@[simp] theorem emit_grid : (emit es s).grid = s.grid := rfl
@[simp] theorem emit_front : (emit es s).front = s.front := rfl
@[simp] theorem emit_scan : (emit es s).scan = s.scan := rfl
@[simp] theorem emit_btnCur : (emit es s).btnCur = s.btnCur := rfl
@[simp] theorem emit_hphase : (emit es s).hphase = s.hphase := rfl
@[simp] theorem emit_ticks : (emit es s).ticks = s.ticks := rfl
@[simp] theorem emit_lastTicks : (emit es s).lastTicks = s.lastTicks := rfl
@[simp] theorem emit_raw : (emit es s).raw = s.raw := rfl
@[simp] theorem emit_cnt : (emit es s).cnt = s.cnt := rfl
@[simp] theorem emit_deb : (emit es s).deb = s.deb := rfl
@[simp] theorem emit_edge : (emit es s).edge = s.edge := rfl
@[simp] theorem emit_appLevel : (emit es s).appLevel = s.appLevel := rfl
@[simp] theorem emit_appEdge : (emit es s).appEdge = s.appEdge := rfl
@[simp] theorem emit_textCur : (emit es s).textCur = s.textCur := rfl
@[simp] theorem emit_textShadow : (emit es s).textShadow = s.textShadow := rfl
@[simp] theorem emit_lut : (emit es s).lut = s.lut := rfl
@[simp] theorem emit_init : (emit es s).init = s.init := rfl
@[simp] theorem emit_backend : (emit es s).backend = s.backend := rfl
@[simp] theorem emit_schedEn : (emit es s).schedEn = s.schedEn := rfl
@[simp] theorem emit_imask : (emit es s).imask = s.imask := rfl
@[simp] theorem emit_tpend : (emit es s).tpend = s.tpend := rfl
@[simp] theorem emit_sr : (emit es s).sr = s.sr := rfl
@[simp] theorem emit_out : (emit es s).out = s.out ++ es := rfl
@[simp] theorem emit_resp : (emit es s).resp = s.resp := rfl
@[simp] theorem emit_cmd : (emit es s).cmd = s.cmd := rfl
@[simp] theorem emit_turns : (emit es s).turns = s.turns := rfl
@[simp] theorem emit_heldMarks : (emit es s).heldMarks = s.heldMarks := rfl
@[simp] theorem emit_tickSource : (emit es s).tickSource = s.tickSource := rfl
@[simp] theorem emit_pinDraws : (emit es s).pinDraws = s.pinDraws := rfl
@[simp] theorem emit_draws : (emit es s).draws = s.draws := rfl
@[simp] theorem emit_params : (emit es s).params = s.params := rfl

end

/-! ## respond -/

section
variable (v : Word) (s : State)

@[simp] theorem respond_grid : (respond v s).grid = s.grid := rfl
@[simp] theorem respond_front : (respond v s).front = s.front := rfl
@[simp] theorem respond_scan : (respond v s).scan = s.scan := rfl
@[simp] theorem respond_btnCur : (respond v s).btnCur = s.btnCur := rfl
@[simp] theorem respond_hphase : (respond v s).hphase = s.hphase := rfl
@[simp] theorem respond_ticks : (respond v s).ticks = s.ticks := rfl
@[simp] theorem respond_lastTicks : (respond v s).lastTicks = s.lastTicks := rfl
@[simp] theorem respond_raw : (respond v s).raw = s.raw := rfl
@[simp] theorem respond_cnt : (respond v s).cnt = s.cnt := rfl
@[simp] theorem respond_deb : (respond v s).deb = s.deb := rfl
@[simp] theorem respond_edge : (respond v s).edge = s.edge := rfl
@[simp] theorem respond_appLevel : (respond v s).appLevel = s.appLevel := rfl
@[simp] theorem respond_appEdge : (respond v s).appEdge = s.appEdge := rfl
@[simp] theorem respond_textCur : (respond v s).textCur = s.textCur := rfl
@[simp] theorem respond_textShadow : (respond v s).textShadow = s.textShadow := rfl
@[simp] theorem respond_lut : (respond v s).lut = s.lut := rfl
@[simp] theorem respond_init : (respond v s).init = s.init := rfl
@[simp] theorem respond_backend : (respond v s).backend = s.backend := rfl
@[simp] theorem respond_schedEn : (respond v s).schedEn = s.schedEn := rfl
@[simp] theorem respond_imask : (respond v s).imask = s.imask := rfl
@[simp] theorem respond_tpend : (respond v s).tpend = s.tpend := rfl
@[simp] theorem respond_sr : (respond v s).sr = s.sr := rfl
@[simp] theorem respond_out : (respond v s).out = s.out := rfl
@[simp] theorem respond_resp : (respond v s).resp = s.resp ++ [v] := rfl
@[simp] theorem respond_cmd : (respond v s).cmd = s.cmd := rfl
@[simp] theorem respond_turns : (respond v s).turns = s.turns := rfl
@[simp] theorem respond_heldMarks : (respond v s).heldMarks = s.heldMarks := rfl
@[simp] theorem respond_tickSource : (respond v s).tickSource = s.tickSource := rfl
@[simp] theorem respond_pinDraws : (respond v s).pinDraws = s.pinDraws := rfl
@[simp] theorem respond_draws : (respond v s).draws = s.draws := rfl
@[simp] theorem respond_params : (respond v s).params = s.params := rfl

- **Problem requirements**
Above are the entries. Quote exactly the lines from the one bearing "v s).raw = s.raw := rfl" through the one bearing "v s).appEdge = s.appEdge := rfl".

- **Reply**
@[simp] theorem respond_raw : (respond v s).raw = s.raw := rfl
@[simp] theorem respond_cnt : (respond v s).cnt = s.cnt := rfl
@[simp] theorem respond_deb : (respond v s).deb = s.deb := rfl
@[simp] theorem respond_edge : (respond v s).edge = s.edge := rfl
@[simp] theorem respond_appLevel : (respond v s).appLevel = s.appLevel := rfl
@[simp] theorem respond_appEdge : (respond v s).appEdge = s.appEdge := rfl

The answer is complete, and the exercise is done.